TO DO.
Below this sentence is a listing; return exactly its lines from the one with "s.doneIe := rfl" to the one with "s.version := rfl", both kept, and nothing more.

DATA PROVIDED.
/-! ### repositioned (42_decoder R186) -/

@[simp] theorem State.repositioned_phase (s : State) (n : Nat) : (s.repositioned n).phase = s.phase := rfl
@[simp] theorem State.repositioned_done (s : State) (n : Nat) : (s.repositioned n).done = s.done := rfl
@[simp] theorem State.repositioned_cmdErr (s : State) (n : Nat) : (s.repositioned n).cmdErr = s.cmdErr := rfl
@[simp] theorem State.repositioned_doneIe (s : State) (n : Nat) : (s.repositioned n).doneIe = s.doneIe := rfl
@[simp] theorem State.repositioned_result (s : State) (n : Nat) : (s.repositioned n).result = s.result := rfl
@[simp] theorem State.repositioned_magic (s : State) (n : Nat) : (s.repositioned n).magic = s.magic := rfl
@[simp] theorem State.repositioned_version (s : State) (n : Nat) : (s.repositioned n).version = s.version := rfl
@[simp] theorem State.repositioned_subVersion (s : State) (n : Nat) : (s.repositioned n).subVersion = s.subVersion := rfl
@[simp] theorem State.repositioned_width (s : State) (n : Nat) : (s.repositioned n).width = s.width := rfl
@[simp] theorem State.repositioned_height (s : State) (n : Nat) : (s.repositioned n).height = s.height := rfl
@[simp] theorem State.repositioned_id (s : State) (n : Nat) : (s.repositioned n).id = s.id := rfl
@[simp] theorem State.repositioned_uncompressed (s : State) (n : Nat) : (s.repositioned n).uncompressed = s.uncompressed := rfl
@[simp] theorem State.repositioned_payloadSize (s : State) (n : Nat) : (s.repositioned n).payloadSize = s.payloadSize := rfl
@[simp] theorem State.repositioned_srcBaseHi (s : State) (n : Nat) : (s.repositioned n).srcBaseHi = s.srcBaseHi := rfl
@[simp] theorem State.repositioned_dstBaseHi (s : State) (n : Nat) : (s.repositioned n).dstBaseHi = s.dstBaseHi := rfl
@[simp] theorem State.repositioned_dstCap (s : State) (n : Nat) : (s.repositioned n).dstCap = s.dstCap := rfl
@[simp] theorem State.repositioned_partFirstLine (s : State) (n : Nat) : (s.repositioned n).partFirstLine = s.partFirstLine := rfl
@[simp] theorem State.repositioned_partLineCount (s : State) (n : Nat) : (s.repositioned n).partLineCount = s.partLineCount := rfl
@[simp] theorem State.repositioned_reserved (s : State) (n : Nat) : (s.repositioned n).reserved = s.reserved := rfl
@[simp] theorem State.repositioned_i (s : State) (n : Nat) : (s.repositioned n).i = s.i := rfl
@[simp] theorem State.repositioned_j (s : State) (n : Nat) : (s.repositioned n).j = s.j := rfl
@[simp] theorem State.repositioned_k (s : State) (n : Nat) : (s.repositioned n).k = s.k := rfl
@[simp] theorem State.repositioned_out (s : State) (n : Nat) : (s.repositioned n).out = s.out := rfl
@[simp] theorem State.repositioned_first (s : State) (n : Nat) : (s.repositioned n).first = s.first := rfl
@[simp] theorem State.repositioned_a (s : State) (n : Nat) : (s.repositioned n).a = s.a := rfl
@[simp] theorem State.repositioned_b (s : State) (n : Nat) : (s.repositioned n).b = s.b := rfl
@[simp] theorem State.repositioned_src (s : State) (n : Nat) : (s.repositioned n).src = s.src := rfl
@[simp] theorem State.repositioned_dst (s : State) (n : Nat) : (s.repositioned n).dst = s.lineStart n := rfl
@[simp] theorem State.repositioned_cw (s : State) (n : Nat) : (s.repositioned n).cw = s.cw := rfl
@[simp] theorem State.repositioned_count (s : State) (n : Nat) : (s.repositioned n).count = s.count := rfl
@[simp] theorem State.repositioned_line (s : State) (n : Nat) : (s.repositioned n).line = s.line := rfl
@[simp] theorem State.repositioned_mem (s : State) (n : Nat) : (s.repositioned n).mem = s.mem := rfl
@[simp] theorem State.repositioned_devices (s : State) (n : Nat) : (s.repositioned n).devices = s.devices := rfl
@[simp] theorem State.repositioned_instances (s : State) (n : Nat) : (s.repositioned n).instances = s.instances := rfl
@[simp] theorem State.repositioned_others (s : State) (n : Nat) : (s.repositioned n).others = s.others := rfl
@[simp] theorem State.repositioned_unseen (s : State) (n : Nat) : (s.repositioned n).unseen = s.unseen := rfl
@[simp] theorem State.repositioned_inputs (s : State) (n : Nat) : (s.repositioned n).inputs = s.inputs := rfl
@[simp] theorem State.repositioned_reply (s : State) (n : Nat) : (s.repositioned n).reply = s.reply := rfl
@[simp] theorem State.repositioned_draws (s : State) (n : Nat) : (s.repositioned n).draws = s.draws := rfl
@[simp] theorem State.repositioned_pixelCount (s : State) (n : Nat) : (s.repositioned n).pixelCount = s.pixelCount := rfl
@[simp] theorem State.repositioned_payload (s : State) (n : Nat) : (s.repositioned n).payload = s.payload := rfl
@[simp] theorem State.repositioned_frameBytes (s : State) (n : Nat) : (s.repositioned n).frameBytes = s.frameBytes := rfl
@[simp] theorem State.repositioned_lineStart (s : State) (n : Nat) : (s.repositioned n).lineStart = s.lineStart := rfl
@[simp] theorem State.repositioned_srcBase (s : State) (n : Nat) : (s.repositioned n).srcBase = s.srcBase := rfl
@[simp] theorem State.repositioned_dstBase (s : State) (n : Nat) : (s.repositioned n).dstBase = s.dstBase := rfl
@[simp] theorem State.repositioned_srcAddr (s : State) (n : Nat) : (s.repositioned n).srcAddr = s.srcAddr := rfl
@[simp] theorem State.repositioned_dstAddr (s : State) (n : Nat) : (s.repositioned n).dstAddr = s.dstAddr := rfl
@[simp] theorem State.repositioned_pix (s : State) (n : Nat) : (s.repositioned n).pix = s.pix := rfl
@[simp] theorem State.repositioned_srcWord (s : State) (n : Nat) : (s.repositioned n).srcWord = s.srcWord := rfl
@[simp] theorem State.repositioned_dstPix (s : State) (n : Nat) : (s.repositioned n).dstPix = s.dstPix := rfl
@[simp] theorem State.repositioned_firstLine (s : State) (n : Nat) : (s.repositioned n).firstLine = s.firstLine := rfl
@[simp] theorem State.repositioned_lineCount (s : State) (n : Nat) : (s.repositioned n).lineCount = s.lineCount := rfl
@[simp] theorem State.repositioned_bandStart (s : State) (n : Nat) : (s.repositioned n).bandStart = s.bandStart := rfl
@[simp] theorem State.repositioned_bandEnd (s : State) (n : Nat) : (s.repositioned n).bandEnd = s.bandEnd := rfl
@[simp] theorem State.repositioned_frameSource (s : State) (n : Nat) : (s.repositioned n).frameSource = s.frameSource := rfl
@[simp] theorem State.repositioned_streamDest (s : State) (n : Nat) : (s.repositioned n).streamDest = s.streamDest := rfl
@[simp] theorem State.repositioned_streamSource (s : State) (n : Nat) : (s.repositioned n).streamSource = s.streamSource := rfl
@[simp] theorem State.repositioned_frameDest (s : State) (n : Nat) : (s.repositioned n).frameDest = s.frameDest := rfl
@[simp] theorem State.repositioned_sourceOf (s : State) (n : Nat) : (s.repositioned n).sourceOf = s.sourceOf := rfl
@[simp] theorem State.repositioned_destOf (s : State) (n : Nat) : (s.repositioned n).destOf = s.destOf := rfl
@[simp] theorem State.repositioned_pixelSource (s : State) (n : Nat) : (s.repositioned n).pixelSource = s.pixelSource := rfl
@[simp] theorem State.repositioned_activeSource (s : State) (n : Nat) : (s.repositioned n).activeSource = s.activeSource := rfl
@[simp] theorem State.repositioned_activeDest (s : State) (n : Nat) : (s.repositioned n).activeDest = s.activeDest := rfl
@[simp] theorem State.repositioned_activeClaim (s : State) (n : Nat) : (s.repositioned n).activeClaim = s.activeClaim := rfl
@[simp] theorem State.repositioned_heldSources (s : State) (n : Nat) : (s.repositioned n).heldSources = s.heldSources := rfl
@[simp] theorem State.repositioned_heldDests (s : State) (n : Nat) : (s.repositioned n).heldDests = s.heldDests := rfl
@[simp] theorem State.repositioned_busy (s : State) (n : Nat) : (s.repositioned n).busy = s.busy := rfl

THE ANSWER.
@[simp] theorem State.repositioned_doneIe (s : State) (n : Nat) : (s.repositioned n).doneIe = s.doneIe := rfl
@[simp] theorem State.repositioned_result (s : State) (n : Nat) : (s.repositioned n).result = s.result := rfl
@[simp] theorem State.repositioned_magic (s : State) (n : Nat) : (s.repositioned n).magic = s.magic := rfl
@[simp] theorem State.repositioned_version (s : State) (n : Nat) : (s.repositioned n).version = s.version := rfl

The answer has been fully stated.